*** Block opens ***
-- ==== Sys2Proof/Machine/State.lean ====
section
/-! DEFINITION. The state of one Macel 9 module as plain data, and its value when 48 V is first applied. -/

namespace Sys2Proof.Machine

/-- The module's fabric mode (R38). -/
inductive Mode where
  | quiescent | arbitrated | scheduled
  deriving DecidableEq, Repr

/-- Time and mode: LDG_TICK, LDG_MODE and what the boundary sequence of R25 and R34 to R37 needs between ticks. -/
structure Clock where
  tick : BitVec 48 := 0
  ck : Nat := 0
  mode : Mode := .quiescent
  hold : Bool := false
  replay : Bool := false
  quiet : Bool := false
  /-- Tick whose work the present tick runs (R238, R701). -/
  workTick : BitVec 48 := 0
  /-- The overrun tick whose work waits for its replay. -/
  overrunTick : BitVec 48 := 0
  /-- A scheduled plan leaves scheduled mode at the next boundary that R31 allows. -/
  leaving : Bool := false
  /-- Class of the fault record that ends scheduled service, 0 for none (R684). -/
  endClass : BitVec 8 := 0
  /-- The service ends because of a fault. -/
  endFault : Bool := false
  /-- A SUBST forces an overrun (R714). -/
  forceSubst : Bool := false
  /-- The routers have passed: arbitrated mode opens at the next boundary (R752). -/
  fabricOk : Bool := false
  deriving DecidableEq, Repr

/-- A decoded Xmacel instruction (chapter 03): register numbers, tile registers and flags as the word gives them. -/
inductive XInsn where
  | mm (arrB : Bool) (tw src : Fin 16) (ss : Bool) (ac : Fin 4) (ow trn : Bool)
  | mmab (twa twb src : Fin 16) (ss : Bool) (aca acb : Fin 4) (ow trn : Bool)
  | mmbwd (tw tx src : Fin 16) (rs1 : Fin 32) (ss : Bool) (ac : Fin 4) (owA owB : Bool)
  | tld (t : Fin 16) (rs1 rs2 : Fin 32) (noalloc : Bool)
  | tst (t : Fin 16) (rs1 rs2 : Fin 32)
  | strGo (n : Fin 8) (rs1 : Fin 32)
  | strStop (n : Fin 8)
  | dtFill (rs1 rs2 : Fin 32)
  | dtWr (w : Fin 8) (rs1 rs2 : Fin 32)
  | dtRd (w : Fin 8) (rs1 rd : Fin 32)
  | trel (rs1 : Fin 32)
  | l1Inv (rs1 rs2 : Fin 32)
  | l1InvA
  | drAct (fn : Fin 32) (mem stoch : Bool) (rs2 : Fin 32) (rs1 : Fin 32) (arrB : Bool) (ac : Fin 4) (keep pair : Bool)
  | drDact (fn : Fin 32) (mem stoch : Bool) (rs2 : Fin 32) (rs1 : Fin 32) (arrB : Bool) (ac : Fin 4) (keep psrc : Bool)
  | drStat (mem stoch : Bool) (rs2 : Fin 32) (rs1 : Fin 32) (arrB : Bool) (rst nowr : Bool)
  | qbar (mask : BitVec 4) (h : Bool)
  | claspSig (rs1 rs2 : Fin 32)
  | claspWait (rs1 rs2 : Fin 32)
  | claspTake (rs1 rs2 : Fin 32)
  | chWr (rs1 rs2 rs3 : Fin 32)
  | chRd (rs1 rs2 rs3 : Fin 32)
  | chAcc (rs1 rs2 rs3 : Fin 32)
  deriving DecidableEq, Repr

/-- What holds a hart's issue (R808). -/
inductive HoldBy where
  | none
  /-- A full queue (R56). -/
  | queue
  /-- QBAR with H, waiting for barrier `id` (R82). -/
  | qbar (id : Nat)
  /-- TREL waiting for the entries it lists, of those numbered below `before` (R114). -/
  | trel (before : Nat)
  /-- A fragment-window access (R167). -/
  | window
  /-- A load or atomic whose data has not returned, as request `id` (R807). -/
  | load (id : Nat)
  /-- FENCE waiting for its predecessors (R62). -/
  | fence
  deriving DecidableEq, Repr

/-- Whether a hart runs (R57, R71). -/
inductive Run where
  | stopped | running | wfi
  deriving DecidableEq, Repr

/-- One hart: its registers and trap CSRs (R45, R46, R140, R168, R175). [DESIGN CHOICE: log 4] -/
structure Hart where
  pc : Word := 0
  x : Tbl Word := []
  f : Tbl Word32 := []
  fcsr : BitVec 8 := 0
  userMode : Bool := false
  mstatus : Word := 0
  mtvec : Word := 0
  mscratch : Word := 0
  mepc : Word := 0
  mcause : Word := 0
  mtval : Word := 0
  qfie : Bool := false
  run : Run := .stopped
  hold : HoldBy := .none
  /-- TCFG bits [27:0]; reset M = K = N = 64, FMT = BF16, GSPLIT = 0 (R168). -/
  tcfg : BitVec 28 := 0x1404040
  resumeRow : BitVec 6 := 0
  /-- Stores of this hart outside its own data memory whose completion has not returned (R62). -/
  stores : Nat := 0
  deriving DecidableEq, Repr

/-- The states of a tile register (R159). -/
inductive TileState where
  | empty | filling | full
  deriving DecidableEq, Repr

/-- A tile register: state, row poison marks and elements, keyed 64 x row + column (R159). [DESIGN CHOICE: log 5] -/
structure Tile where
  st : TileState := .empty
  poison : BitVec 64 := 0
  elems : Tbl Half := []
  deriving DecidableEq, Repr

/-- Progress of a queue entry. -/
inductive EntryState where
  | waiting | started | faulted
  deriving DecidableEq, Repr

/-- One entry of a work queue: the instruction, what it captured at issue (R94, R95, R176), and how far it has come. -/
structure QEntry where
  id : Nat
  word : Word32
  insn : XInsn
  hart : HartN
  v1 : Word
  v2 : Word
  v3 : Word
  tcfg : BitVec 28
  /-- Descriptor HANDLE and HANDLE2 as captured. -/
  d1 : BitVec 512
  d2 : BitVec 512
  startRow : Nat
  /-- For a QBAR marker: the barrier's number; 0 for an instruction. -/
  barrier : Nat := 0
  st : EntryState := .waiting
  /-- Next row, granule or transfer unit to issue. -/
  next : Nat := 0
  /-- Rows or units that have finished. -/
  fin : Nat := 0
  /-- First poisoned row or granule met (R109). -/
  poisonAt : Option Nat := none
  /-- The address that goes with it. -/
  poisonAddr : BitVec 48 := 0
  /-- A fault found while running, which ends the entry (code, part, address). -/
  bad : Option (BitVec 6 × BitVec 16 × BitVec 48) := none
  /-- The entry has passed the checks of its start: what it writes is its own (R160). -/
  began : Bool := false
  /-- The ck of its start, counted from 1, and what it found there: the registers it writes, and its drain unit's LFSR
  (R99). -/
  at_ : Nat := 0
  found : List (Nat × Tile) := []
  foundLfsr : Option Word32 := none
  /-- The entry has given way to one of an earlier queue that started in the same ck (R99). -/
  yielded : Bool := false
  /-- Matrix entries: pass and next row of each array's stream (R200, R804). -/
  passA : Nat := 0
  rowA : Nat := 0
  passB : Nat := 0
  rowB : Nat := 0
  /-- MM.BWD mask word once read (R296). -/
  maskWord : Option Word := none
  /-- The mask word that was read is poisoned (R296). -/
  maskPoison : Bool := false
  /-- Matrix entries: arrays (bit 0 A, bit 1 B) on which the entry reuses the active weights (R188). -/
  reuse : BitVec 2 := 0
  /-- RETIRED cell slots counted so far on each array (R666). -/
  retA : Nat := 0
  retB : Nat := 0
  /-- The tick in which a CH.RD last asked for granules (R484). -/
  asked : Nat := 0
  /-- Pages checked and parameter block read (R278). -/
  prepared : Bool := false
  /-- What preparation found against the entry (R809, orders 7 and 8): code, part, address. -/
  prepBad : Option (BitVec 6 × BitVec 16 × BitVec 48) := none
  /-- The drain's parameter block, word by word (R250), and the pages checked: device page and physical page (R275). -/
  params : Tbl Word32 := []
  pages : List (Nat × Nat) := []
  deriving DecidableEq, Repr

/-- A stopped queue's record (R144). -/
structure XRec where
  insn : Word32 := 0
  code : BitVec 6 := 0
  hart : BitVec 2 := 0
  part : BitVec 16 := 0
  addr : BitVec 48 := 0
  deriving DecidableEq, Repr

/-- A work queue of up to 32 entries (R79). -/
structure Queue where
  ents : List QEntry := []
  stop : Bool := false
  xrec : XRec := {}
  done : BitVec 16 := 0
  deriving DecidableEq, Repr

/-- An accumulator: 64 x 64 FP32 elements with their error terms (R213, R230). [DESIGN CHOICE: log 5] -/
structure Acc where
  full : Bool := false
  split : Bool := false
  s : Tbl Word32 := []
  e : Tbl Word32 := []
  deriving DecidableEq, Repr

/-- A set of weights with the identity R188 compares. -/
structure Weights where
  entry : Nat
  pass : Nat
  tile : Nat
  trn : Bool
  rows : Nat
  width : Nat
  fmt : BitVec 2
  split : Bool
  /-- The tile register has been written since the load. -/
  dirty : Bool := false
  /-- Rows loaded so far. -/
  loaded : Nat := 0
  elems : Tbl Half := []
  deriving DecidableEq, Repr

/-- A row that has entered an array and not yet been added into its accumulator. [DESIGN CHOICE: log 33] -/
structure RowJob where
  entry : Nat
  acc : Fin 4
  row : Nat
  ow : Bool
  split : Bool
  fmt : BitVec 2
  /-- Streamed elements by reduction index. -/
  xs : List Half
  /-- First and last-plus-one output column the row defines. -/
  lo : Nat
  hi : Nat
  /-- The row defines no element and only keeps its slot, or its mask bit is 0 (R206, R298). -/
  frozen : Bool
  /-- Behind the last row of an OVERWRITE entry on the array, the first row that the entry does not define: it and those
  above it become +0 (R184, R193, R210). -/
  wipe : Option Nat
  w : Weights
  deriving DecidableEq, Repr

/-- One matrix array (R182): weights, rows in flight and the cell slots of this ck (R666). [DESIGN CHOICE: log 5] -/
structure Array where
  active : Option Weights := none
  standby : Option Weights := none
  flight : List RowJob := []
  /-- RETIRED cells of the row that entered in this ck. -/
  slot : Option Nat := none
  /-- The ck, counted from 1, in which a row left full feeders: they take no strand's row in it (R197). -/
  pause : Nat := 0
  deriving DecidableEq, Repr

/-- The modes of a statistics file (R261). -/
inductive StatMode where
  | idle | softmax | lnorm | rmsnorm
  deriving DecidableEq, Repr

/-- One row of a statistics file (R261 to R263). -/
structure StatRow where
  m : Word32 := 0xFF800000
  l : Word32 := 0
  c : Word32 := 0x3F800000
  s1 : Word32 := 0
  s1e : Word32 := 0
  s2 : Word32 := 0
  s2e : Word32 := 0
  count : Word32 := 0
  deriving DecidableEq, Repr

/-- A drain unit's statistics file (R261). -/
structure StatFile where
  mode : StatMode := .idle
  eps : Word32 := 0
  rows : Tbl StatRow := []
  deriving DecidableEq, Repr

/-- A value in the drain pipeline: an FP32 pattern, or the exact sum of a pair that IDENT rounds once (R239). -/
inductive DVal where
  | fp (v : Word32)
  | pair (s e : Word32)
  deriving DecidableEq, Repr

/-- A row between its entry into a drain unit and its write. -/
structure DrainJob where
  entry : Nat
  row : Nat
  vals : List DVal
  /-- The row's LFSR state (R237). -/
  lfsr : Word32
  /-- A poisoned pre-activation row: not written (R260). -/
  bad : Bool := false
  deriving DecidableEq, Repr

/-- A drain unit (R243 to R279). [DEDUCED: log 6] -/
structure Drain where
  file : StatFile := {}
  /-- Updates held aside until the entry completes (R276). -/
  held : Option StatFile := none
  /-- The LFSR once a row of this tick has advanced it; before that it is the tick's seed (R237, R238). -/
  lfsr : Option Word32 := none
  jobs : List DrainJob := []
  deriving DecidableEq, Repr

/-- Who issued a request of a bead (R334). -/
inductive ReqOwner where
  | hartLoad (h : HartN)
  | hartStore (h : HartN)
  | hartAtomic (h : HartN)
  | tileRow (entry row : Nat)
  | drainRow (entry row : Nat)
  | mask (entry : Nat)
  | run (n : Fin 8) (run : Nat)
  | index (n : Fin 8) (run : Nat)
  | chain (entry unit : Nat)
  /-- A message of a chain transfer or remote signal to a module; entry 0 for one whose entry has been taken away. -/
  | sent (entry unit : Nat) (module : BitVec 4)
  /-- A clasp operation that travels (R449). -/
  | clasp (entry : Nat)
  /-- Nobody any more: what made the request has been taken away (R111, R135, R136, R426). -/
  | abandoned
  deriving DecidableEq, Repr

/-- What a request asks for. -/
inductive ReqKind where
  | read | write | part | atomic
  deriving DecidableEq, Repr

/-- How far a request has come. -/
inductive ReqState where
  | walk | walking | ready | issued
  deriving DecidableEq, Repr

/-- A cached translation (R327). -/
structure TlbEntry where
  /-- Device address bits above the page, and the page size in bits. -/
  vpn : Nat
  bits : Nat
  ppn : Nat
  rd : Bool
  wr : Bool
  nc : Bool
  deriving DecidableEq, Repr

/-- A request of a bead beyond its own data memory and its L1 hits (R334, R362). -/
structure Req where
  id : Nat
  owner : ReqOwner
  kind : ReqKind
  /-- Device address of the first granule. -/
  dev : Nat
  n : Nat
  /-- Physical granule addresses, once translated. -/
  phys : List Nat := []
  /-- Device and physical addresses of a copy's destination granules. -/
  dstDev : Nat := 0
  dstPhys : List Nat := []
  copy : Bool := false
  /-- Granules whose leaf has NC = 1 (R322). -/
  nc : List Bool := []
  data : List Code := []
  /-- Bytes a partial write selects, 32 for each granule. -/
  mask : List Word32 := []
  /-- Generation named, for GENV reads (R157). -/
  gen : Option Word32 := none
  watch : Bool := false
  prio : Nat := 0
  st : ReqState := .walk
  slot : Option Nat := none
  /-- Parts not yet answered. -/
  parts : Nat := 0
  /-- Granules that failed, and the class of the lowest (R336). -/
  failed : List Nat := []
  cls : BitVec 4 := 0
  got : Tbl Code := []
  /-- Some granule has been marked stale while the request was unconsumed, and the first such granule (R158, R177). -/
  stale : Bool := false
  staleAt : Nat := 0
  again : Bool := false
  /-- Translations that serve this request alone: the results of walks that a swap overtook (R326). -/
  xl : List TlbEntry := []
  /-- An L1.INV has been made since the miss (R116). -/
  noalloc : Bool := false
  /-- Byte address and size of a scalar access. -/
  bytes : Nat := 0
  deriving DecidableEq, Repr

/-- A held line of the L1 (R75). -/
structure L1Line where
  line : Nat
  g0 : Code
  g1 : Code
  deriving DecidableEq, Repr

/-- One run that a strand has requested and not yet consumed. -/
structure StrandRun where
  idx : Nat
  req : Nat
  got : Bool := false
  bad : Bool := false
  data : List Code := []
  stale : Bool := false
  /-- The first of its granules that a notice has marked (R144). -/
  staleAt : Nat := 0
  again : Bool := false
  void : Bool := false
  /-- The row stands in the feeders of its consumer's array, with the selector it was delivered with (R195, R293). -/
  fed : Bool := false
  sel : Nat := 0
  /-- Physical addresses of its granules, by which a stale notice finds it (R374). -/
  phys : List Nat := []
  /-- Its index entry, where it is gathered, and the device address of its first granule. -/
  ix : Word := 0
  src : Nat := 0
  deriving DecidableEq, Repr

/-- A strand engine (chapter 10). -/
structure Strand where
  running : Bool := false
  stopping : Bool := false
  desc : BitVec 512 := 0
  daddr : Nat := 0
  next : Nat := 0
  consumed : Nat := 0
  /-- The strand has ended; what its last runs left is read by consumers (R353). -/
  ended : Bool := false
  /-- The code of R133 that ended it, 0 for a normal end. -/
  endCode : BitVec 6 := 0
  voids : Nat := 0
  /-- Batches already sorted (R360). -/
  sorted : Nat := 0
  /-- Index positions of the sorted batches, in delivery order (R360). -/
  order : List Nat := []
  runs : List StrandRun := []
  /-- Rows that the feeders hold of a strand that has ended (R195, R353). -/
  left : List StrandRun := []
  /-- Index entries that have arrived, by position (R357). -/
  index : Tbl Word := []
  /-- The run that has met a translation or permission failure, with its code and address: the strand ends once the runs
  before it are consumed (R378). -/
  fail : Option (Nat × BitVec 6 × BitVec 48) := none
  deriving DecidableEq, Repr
*** Block closes ***
→ **Work required**
In the listing above, find each line with the word "HoldBy" and return it.

→ **Result**
inductive HoldBy where
  hold : HoldBy := .none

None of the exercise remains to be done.